Task instructions: Each line of the listing below that includes "running" must be copied.
------
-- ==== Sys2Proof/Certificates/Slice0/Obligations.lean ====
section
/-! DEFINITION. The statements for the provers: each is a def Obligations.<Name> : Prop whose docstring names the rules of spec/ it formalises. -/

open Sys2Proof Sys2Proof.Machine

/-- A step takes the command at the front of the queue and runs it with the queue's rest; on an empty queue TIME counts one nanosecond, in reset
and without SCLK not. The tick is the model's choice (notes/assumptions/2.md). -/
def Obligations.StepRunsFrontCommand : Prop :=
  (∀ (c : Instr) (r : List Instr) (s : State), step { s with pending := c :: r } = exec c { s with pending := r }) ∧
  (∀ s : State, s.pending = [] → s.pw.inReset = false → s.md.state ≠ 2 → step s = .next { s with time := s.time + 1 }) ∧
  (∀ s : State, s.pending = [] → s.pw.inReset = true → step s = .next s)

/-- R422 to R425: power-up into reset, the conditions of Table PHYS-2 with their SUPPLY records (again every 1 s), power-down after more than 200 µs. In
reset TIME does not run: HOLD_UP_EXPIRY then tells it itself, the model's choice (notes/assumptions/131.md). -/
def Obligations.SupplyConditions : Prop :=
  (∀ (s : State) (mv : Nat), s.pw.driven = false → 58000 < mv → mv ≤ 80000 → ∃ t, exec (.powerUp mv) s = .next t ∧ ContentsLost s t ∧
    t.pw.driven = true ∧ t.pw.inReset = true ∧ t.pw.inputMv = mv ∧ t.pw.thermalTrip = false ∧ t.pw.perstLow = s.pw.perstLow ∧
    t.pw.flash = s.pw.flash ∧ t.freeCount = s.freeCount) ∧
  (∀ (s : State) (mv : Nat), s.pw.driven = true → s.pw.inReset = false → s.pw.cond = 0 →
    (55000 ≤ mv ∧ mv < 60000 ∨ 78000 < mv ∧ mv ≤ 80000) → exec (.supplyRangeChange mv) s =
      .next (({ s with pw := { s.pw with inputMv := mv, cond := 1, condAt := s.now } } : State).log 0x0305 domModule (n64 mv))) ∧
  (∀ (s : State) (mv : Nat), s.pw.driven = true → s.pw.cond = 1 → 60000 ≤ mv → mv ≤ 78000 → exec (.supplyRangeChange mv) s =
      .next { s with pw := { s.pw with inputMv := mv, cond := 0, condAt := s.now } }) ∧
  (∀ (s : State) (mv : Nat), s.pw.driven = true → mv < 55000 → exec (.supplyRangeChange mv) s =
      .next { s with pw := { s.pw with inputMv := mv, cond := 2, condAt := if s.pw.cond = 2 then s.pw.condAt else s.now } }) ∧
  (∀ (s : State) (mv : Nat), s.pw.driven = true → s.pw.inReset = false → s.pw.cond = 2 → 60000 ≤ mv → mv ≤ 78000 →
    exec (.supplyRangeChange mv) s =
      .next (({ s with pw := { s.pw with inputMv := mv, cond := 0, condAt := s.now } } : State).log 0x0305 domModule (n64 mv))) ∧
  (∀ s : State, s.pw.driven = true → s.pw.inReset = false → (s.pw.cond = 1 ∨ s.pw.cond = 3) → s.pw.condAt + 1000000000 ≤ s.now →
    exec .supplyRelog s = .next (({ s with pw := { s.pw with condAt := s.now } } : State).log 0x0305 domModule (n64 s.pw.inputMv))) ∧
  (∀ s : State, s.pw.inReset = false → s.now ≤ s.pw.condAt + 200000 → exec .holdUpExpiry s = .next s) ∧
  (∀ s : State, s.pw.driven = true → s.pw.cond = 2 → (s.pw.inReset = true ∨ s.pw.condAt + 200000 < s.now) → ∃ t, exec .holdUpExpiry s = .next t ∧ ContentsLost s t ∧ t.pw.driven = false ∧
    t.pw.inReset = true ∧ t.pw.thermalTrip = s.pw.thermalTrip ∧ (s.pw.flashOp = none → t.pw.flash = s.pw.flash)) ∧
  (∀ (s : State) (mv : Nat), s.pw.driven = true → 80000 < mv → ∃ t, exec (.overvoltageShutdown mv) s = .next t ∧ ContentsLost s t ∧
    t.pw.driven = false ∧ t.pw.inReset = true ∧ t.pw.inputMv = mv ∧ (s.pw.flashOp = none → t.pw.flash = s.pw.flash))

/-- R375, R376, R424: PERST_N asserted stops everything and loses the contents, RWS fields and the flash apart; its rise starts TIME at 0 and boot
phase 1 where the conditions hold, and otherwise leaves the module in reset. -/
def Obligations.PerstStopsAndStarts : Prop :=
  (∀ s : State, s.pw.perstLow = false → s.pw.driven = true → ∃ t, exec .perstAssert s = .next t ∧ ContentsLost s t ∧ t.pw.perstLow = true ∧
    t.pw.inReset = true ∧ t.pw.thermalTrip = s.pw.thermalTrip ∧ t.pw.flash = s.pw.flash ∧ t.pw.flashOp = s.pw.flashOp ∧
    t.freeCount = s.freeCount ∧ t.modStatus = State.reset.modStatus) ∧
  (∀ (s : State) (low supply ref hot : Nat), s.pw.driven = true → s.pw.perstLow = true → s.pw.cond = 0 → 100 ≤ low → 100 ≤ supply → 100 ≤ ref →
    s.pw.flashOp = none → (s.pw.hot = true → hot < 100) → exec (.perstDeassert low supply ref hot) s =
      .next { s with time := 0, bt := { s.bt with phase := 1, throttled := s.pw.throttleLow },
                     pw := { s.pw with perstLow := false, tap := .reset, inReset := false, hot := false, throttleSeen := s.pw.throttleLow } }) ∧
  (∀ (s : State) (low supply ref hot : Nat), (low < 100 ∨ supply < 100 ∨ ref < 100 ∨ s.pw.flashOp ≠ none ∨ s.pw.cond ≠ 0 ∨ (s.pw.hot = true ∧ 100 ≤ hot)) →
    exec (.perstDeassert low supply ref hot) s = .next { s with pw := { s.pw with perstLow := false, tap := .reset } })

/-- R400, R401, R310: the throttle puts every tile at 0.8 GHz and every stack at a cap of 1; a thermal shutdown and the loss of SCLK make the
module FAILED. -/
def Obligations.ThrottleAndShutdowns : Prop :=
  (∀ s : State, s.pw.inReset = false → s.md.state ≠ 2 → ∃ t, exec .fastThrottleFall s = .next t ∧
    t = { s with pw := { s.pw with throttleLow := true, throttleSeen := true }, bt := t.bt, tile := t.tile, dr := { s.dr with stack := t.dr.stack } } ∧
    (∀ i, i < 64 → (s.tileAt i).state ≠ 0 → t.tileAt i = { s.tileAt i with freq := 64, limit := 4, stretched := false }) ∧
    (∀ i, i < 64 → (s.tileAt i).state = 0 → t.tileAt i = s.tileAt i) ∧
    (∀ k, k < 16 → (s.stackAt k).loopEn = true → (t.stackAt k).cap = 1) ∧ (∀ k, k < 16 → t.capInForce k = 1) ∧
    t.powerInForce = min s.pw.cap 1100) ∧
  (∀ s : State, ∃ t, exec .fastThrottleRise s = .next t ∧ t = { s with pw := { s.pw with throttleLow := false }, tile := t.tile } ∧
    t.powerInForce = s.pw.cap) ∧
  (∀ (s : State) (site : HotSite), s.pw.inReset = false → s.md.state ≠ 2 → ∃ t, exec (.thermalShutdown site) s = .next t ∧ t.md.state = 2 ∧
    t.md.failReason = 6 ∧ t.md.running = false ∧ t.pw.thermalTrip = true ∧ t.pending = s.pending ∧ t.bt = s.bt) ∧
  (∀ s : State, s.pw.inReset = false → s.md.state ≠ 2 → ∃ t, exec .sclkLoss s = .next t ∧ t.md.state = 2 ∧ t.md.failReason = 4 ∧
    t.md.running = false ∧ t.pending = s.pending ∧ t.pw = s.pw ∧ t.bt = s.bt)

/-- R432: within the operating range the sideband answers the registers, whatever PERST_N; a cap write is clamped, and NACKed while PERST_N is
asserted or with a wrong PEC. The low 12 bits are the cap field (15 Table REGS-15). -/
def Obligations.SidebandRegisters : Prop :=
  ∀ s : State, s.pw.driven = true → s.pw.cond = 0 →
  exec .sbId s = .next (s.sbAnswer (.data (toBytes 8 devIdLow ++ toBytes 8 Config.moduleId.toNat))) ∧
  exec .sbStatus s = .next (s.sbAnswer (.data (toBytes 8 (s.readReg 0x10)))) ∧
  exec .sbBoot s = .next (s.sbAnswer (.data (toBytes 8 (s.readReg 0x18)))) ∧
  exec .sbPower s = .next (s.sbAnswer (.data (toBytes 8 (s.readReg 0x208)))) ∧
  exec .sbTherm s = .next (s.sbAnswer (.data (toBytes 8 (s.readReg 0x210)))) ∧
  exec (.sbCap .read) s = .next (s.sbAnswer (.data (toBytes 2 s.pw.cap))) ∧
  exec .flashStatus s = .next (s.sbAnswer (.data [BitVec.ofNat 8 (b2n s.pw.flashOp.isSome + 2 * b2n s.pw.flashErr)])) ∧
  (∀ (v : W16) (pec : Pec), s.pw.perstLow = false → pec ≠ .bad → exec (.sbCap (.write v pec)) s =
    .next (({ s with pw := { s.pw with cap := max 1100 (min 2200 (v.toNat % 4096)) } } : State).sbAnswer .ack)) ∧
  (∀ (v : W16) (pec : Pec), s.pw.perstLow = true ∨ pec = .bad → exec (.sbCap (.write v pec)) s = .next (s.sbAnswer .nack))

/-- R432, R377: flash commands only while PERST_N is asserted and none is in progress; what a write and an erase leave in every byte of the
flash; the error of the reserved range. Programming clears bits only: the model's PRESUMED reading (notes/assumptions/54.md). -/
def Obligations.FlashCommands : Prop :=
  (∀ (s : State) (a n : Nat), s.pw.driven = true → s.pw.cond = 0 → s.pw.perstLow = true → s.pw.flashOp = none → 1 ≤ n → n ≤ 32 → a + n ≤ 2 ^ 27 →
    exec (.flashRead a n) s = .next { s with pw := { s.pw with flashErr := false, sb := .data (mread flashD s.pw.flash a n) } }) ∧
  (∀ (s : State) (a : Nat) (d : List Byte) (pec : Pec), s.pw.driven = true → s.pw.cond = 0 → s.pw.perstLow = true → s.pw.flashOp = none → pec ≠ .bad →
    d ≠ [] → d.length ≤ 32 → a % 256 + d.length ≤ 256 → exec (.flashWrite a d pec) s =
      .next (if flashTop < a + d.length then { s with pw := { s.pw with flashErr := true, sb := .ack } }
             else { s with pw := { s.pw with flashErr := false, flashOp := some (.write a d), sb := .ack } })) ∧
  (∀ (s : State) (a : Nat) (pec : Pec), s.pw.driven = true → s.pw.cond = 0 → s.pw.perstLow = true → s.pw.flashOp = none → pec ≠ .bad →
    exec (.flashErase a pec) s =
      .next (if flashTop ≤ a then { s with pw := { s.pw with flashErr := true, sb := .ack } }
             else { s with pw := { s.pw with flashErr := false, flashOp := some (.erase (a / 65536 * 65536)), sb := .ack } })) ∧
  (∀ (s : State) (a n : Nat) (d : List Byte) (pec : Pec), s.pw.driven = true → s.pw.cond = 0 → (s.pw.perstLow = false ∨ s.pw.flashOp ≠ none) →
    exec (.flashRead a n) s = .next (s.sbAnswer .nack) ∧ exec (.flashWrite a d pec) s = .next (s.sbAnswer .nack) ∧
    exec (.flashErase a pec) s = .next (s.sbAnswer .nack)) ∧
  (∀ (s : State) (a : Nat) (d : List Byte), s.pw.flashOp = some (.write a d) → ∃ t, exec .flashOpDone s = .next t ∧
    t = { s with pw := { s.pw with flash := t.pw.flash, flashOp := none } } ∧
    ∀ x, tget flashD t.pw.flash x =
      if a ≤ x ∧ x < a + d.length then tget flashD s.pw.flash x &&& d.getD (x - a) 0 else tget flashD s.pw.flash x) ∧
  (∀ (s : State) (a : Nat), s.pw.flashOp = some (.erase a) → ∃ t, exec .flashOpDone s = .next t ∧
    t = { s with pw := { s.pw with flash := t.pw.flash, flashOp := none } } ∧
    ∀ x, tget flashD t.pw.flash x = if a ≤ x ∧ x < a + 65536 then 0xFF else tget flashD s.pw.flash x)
------
Solution to this problem:
    t.md.failReason = 6 ∧ t.md.running = false ∧ t.pw.thermalTrip = true ∧ t.pending = s.pending ∧ t.bt = s.bt) ∧
    t.md.running = false ∧ t.pending = s.pending ∧ t.pw = s.pw ∧ t.bt = s.bt)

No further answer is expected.